En este sentido, conviene mencionar dos aspectos característicos de la Iglesia católica como sujeto comunicativo que, desde mi punto de vista, afectan directamente a las controversias: la Iglesia como portadora de la religión del logos; y la Iglesia como signo de contradicción (una institución que tiene la peculiaridad de jugarse su ser y su éxito en la fidelidad a Cristo).
Como el segundo es evidente, subrayo algo más el primero de estos dos aspectos. La fe cristiana se ha comprendido a sí misma como religión del logos, la religión según la razón. Esta confianza en la razón hace que el cristiano se encuentre cómodo en la controversia, en la discusión de ideas, en los debates públicos. Que no tenga recelos para discrepar, debatir y argumentar.

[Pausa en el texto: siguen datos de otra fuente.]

/-- SEGMENT_FREE by the state of its slot: BAD_ARG above 63 or EMPTY, BUSY where it is FILLING or protected, OK with
no effect where it is FREE, and otherwise OK with the slot FREE, its extent kept and everything else cleared.
SEGMENT_PROTECT and SEGMENT_UNPROTECT by the state of their slot and the number of protected slots (R86, R87). -/
def Obligations.SegmentCommands : Prop :=
  (∀ (s : State) (p : Packet) (b : Byte), s.executes (.segmentFree p) → p.payload = [b] →
    let x := s.clip.slot b.toNat
    let answers := fun code => exec (.segmentFree p) s = .next (s.served p .command id (.ready code [])).arbitrate
    (63 < b.toNat ∨ x.state = .empty → answers .badArg) ∧
    (b.toNat ≤ 63 → x.state = .filling → answers .busy) ∧
    (b.toNat ≤ 63 → x.state ≠ .empty → x.prot ≠ none → answers .busy) ∧
    (b.toNat ≤ 63 → x.state = .free → x.prot = none → answers .ok) ∧
    (b.toNat ≤ 63 → (x.state = .closed ∨ x.state = .interrupted ∨ x.state = .unusable) → x.prot = none →
      exec (.segmentFree p) s = .next (State.arbitrate (s.served p .command (fun s' => { s' with clip := { s'.clip with
        slots := s'.clip.slots.setIfInBounds b.toNat { x with
          state := .free, clip := none, firstSeq := none, lastSeq := none, startTime := none, endTime := none,
          streamLen := 0, skips := [], shocks := 0, closeSeq := none, endReason := none } } }) (.ready .ok []))))) ∧
  (∀ (s : State) (p q : Packet) (b : Byte), s.executes (.segmentProtect p) → s.executes (.segmentUnprotect q) →
    p.payload = [b] → q.payload = [b] →
    let x := s.clip.slot b.toNat
    let set := fun (p : Packet) (prot : Option Protection) => s.served p .command (fun s' => { s' with clip := { s'.clip with
      slots := s'.clip.slots.setIfInBounds b.toNat { x with prot := prot } } }) (.ready .ok [])
    let answers := fun c (p : Packet) code => exec c s = .next (s.served p .command id (.ready code [])).arbitrate
    let full := x.state = .filling ∨ x.state = .closed ∨ x.state = .interrupted
    (63 < b.toNat → answers (.segmentProtect p) p .badArg ∧ answers (.segmentUnprotect q) q .badArg) ∧
    (b.toNat ≤ 63 →
      (¬full → answers (.segmentProtect p) p .badArg) ∧
      (full → x.prot ≠ none → answers (.segmentProtect p) p .ok) ∧
      (full → x.prot = none → s.clip.cfg.protectLimit ≤ s.clip.protectedCount → answers (.segmentProtect p) p .limit) ∧
      (full → x.prot = none → s.clip.protectedCount < s.clip.cfg.protectLimit →
        exec (.segmentProtect p) s = .next (set p (some .host)).arbitrate) ∧
      exec (.segmentUnprotect q) s = .next (set q none).arbitrate))

/-! ### Motion, charging and part-wide commands -/

/-- MOTION_START: BUSY while motion is active. With motion stopped a session starts: both monitors keep their cadence
and begin afresh, the integrators, the gap's last sample and the shock detector are set up again, and the frame
numbers start over. With the port free it is in INIT, writing the first pair or waiting for the settle time measured
from now, with the answer outstanding; with no pair and no settle time it is IDLE and the answer is OK at once. With a
transaction of the stopped session still running, that transaction goes on and the answer is outstanding; what its end
does is stated in `StopAtTransactionEnd` (R7, R16, R20, R31, R47, R48, R52, R58). That such a MOTION_START is taken at
once is read from the spec by inference (notes/assumptions/20.md). -/
def Obligations.MotionStart : Prop :=
  ∀ (s : State) (p : Packet), s.executes (.motionStart p) → p.payload = [] →
    let begun := fun (u : ImuPort) (s' : State) => ({ s' with
      capture := { s'.capture with
        fs := { s'.capture.fs with lockRun := 0, edgeSeen := false,
                                   deadline := some (later s.now (4 * s.motion.lens.active.framePeriod)) }
        dr := { s'.capture.dr with lockRun := 0, edgeSeen := false,
                                   deadline := some (later s.now (4 * s.imu.cfg.period)) } }
      imu := u
      motion := { s'.motion with
        axes := ⟨.reset, .reset, .reset⟩
        gap := { s'.motion.gap with lastGood := none, lastRates := ⟨0, 0, 0⟩ }
        shock := { s'.motion.shock with armed := true, highRun := 0, lowRun := 0 } }
      frame := { s'.frame with record := none, inFrame := false, lateFlags := .clear, lateShocks := 0,
                               lastNumber := none } } : State)
    let settled := later s.now (1000 * s.imu.cfg.settleMs)
    (s.imu.active = true → exec (.motionStart p) s = .next (s.served p .command id (.ready .busy [])).arbitrate) ∧
    (s.imu.active = false → s.imu.txn = none → s.imu.cfg.settleMs ≤ 100 → ∃ u ans, exec (.motionStart p) s =
        .next (State.arbitrate (s.served p .command (fun s' => { begun u s' with
          link := if ans = .ready .ok [] then { s'.link with outstanding := s'.link.outstanding.map (fun r =>
            if r.answer = .awaitStart then { r with answer := .ready .ok [] } else r) } else s'.link }) ans)) ∧
      u = { s.imu with active := true, state := u.state, txn := u.txn, settleDue := u.settleDue } ∧
      (∀ a v rest, s.imu.cfg.pairs = (a, v) :: rest →
        ans = .awaitStart ∧ u.state = .init ∧ u.txn = some (.write 0 (a &&& 0x7F) v)) ∧
      (s.imu.cfg.pairs = [] → 0 < s.imu.cfg.settleMs →
        ans = .awaitStart ∧ u.state = .init ∧ u.txn = none ∧ u.settleDue = some settled) ∧
      (s.imu.cfg.pairs = [] → s.imu.cfg.settleMs = 0 → ans = .ready .ok [] ∧ u.state = .idle ∧ u.txn = none)) ∧
    (∀ x, s.imu.active = false → s.imu.txn = some x → exec (.motionStart p) s = .next (State.arbitrate
      (s.served p .command (begun { s.imu with active := true, settleDue := some settled }) .awaitStart)))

Al mismo tiempo, esta connaturalidad entre cristianismo y razón hace que se pueda y deba desarrollar una reflexión ética que sea comprensible y sensata incluso para quien no conoce o no acepta plenamente la verdad revelada. Analizar serenamente los argumentos opuestos ayuda a hacerse preguntas, estimula a madurar las propias ideas, a pensar con profundidad: es un modo de razonar utilizado frecuentemente por Benedicto XVI. Cuando se omite este paso, es posible que la respuesta dada no guarde relación con el problema planteado.
Razones para entrar en el debate
Descendiendo a un plano más práctico, una primera decisión operativa y estratégica que incumbe a los responsables de comunicación de la institución que en diferentes niveles pueda estar vinculada a la Iglesia, se refiere a la congruencia misma del debate: ¿conviene desempeñar un papel activo o es preferible abstenerse, en esta controversia específica? La oficina de comunicación debe determinar en cada caso los debates que son de su competencia. A mi parecer, se pueden diferenciar tres posibles situaciones:
La cuestión ofrece pocas dudas cuando el objeto de la controversia es la Iglesia misma o su doctrina. La Iglesia es fuente directa y voz interpelada.

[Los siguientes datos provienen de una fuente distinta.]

/-- A search whose first candidate has no usable block goes on with that slot UNUSABLE (R91). -/
theorem State.seekSlot_unusable (s : State) {mode : ClipMode} {ex : Option Nat} {i : Nat}
    (h : s.clip.candidate mode ex = some i) (hz : (s.contributions i).sum = 0) :
    s.seekSlot mode ex 65 = (s.markUnusable i).seekSlot mode ex 65 := by
  obtain ⟨h1, -, h3⟩ := s.clip.candidate_spec h
  have h4 := s.markUnusable_takeables h1 h3
  have h5 := s.clip.takeables_le
  rw [State.seekSlot]
  simp only [h, hz, if_true]
  exact State.seekSlot_fuel _ _ _ _ _ (by omega) (by omega)

/-- A search whose first candidate has usable blocks ends there (R91). -/
theorem State.seekSlot_found (s : State) {mode : ClipMode} {ex : Option Nat} {i : Nat}
    (h : s.clip.candidate mode ex = some i) (hz : (s.contributions i).sum ≠ 0) :
    s.seekSlot mode ex 65 = (s, some i) := by simp [State.seekSlot, h, hz]

/-- A search without a candidate finds nothing (R91). -/
theorem State.seekSlot_none (s : State) {mode : ClipMode} {ex : Option Nat} (h : s.clip.candidate mode ex = none) :
    s.seekSlot mode ex 65 = (s, none) := by simp [State.seekSlot, h]

/-- What a search leaves: only slots marked UNUSABLE differ, and a slot found could be taken (R91). -/
theorem State.seekSlot_spec (s : State) (mode : ClipMode) (ex : Option Nat) (n : Nat) :
    let r := s.seekSlot mode ex n
    r.1.buffer = s.buffer ∧ r.1.clip.filling = s.clip.filling ∧ r.1.clip.state = s.clip.state ∧
    r.1.clip.takeables ≤ s.clip.takeables ∧
    ∀ i, r.2 = some i → i < 64 ∧ some i ≠ ex ∧ (r.1.clip.slot i).takeable = true := by
  induction n generalizing s with
  | zero => simp [State.seekSlot]
  | succ n ih =>
    cases hc : s.clip.candidate mode ex with
    | none => simp [State.seekSlot, hc]
    | some i =>
      obtain ⟨h1, h2, h3⟩ := s.clip.candidate_spec hc
      simp only [State.seekSlot, hc]
      split
      · obtain ⟨a, b, c, d, e⟩ := ih (s.markUnusable i)
        have h4 := s.markUnusable_takeables h1 h3
        exact ⟨a, b, c, by omega, e⟩
      · refine ⟨rfl, rfl, rfl, le_rfl, ?_⟩
        intro j hj; cases hj; exact ⟨h1, h2, h3⟩

/-! ### Each piece of the standing work lowers what is left -/

theorem State.requestFlush_queue (s : State) (m : Option Word32) :
    (s.requestFlush m).buffer.queue = s.buffer.queue ∧ (s.requestFlush m).clip.slots = s.clip.slots ∧
    ((s.requestFlush m).clip.filling = s.clip.filling ∨
      ∃ f, s.clip.filling = some f ∧ (s.requestFlush m).clip.filling = some f.endStream) := by
  unfold State.requestFlush
  split
  · simp
  · unfold State.padMark
    split
    · split
      · rename_i h _ _; exact ⟨rfl, rfl, .inr ⟨_, h, rfl⟩⟩
      · exact ⟨rfl, rfl, .inl rfl⟩
    · exact ⟨rfl, rfl, .inl rfl⟩

theorem Filling.endStream_phase (f : Filling) (b : Bool) : f.endStream.phase b = f.phase b := by
  unfold Filling.endStream; split <;> rfl

/-- The work left is that of the segment being filled. -/
theorem State.workLeft_some {s : State} {f : Filling} (h : s.clip.filling = some f) :
    s.workLeft = 2 * s.buffer.unplaced + s.clip.takeables + f.phase s.buffer.standing + 1 := by
  simp [State.workLeft, h]

theorem State.workLeft_none {s : State} (h : s.clip.filling = none) : s.workLeft = 0 := by simp [State.workLeft, h]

La cuestión es más delicada, y diría que más atrayente, cuando se trata de materias de interés público y con implicaciones éticas y antropológicas. Sobre estos casos, el magisterio reciente ofrece perspectivas luminosas cuando habla de ciertas exigencias de carácter ético radicadas en la persona humana que por su propia naturaleza y su papel de fundamento de la vida social no son negociables.
En cambio, podría ser contraproducente que la oficina de comunicación de la Iglesia se inmiscuyera en otros debates públicos sobre los que existe una legítima pluralidad de opciones, en controversias sobre las que no existe una solución católica. Es decir, cuando se discute sobre valores negociables.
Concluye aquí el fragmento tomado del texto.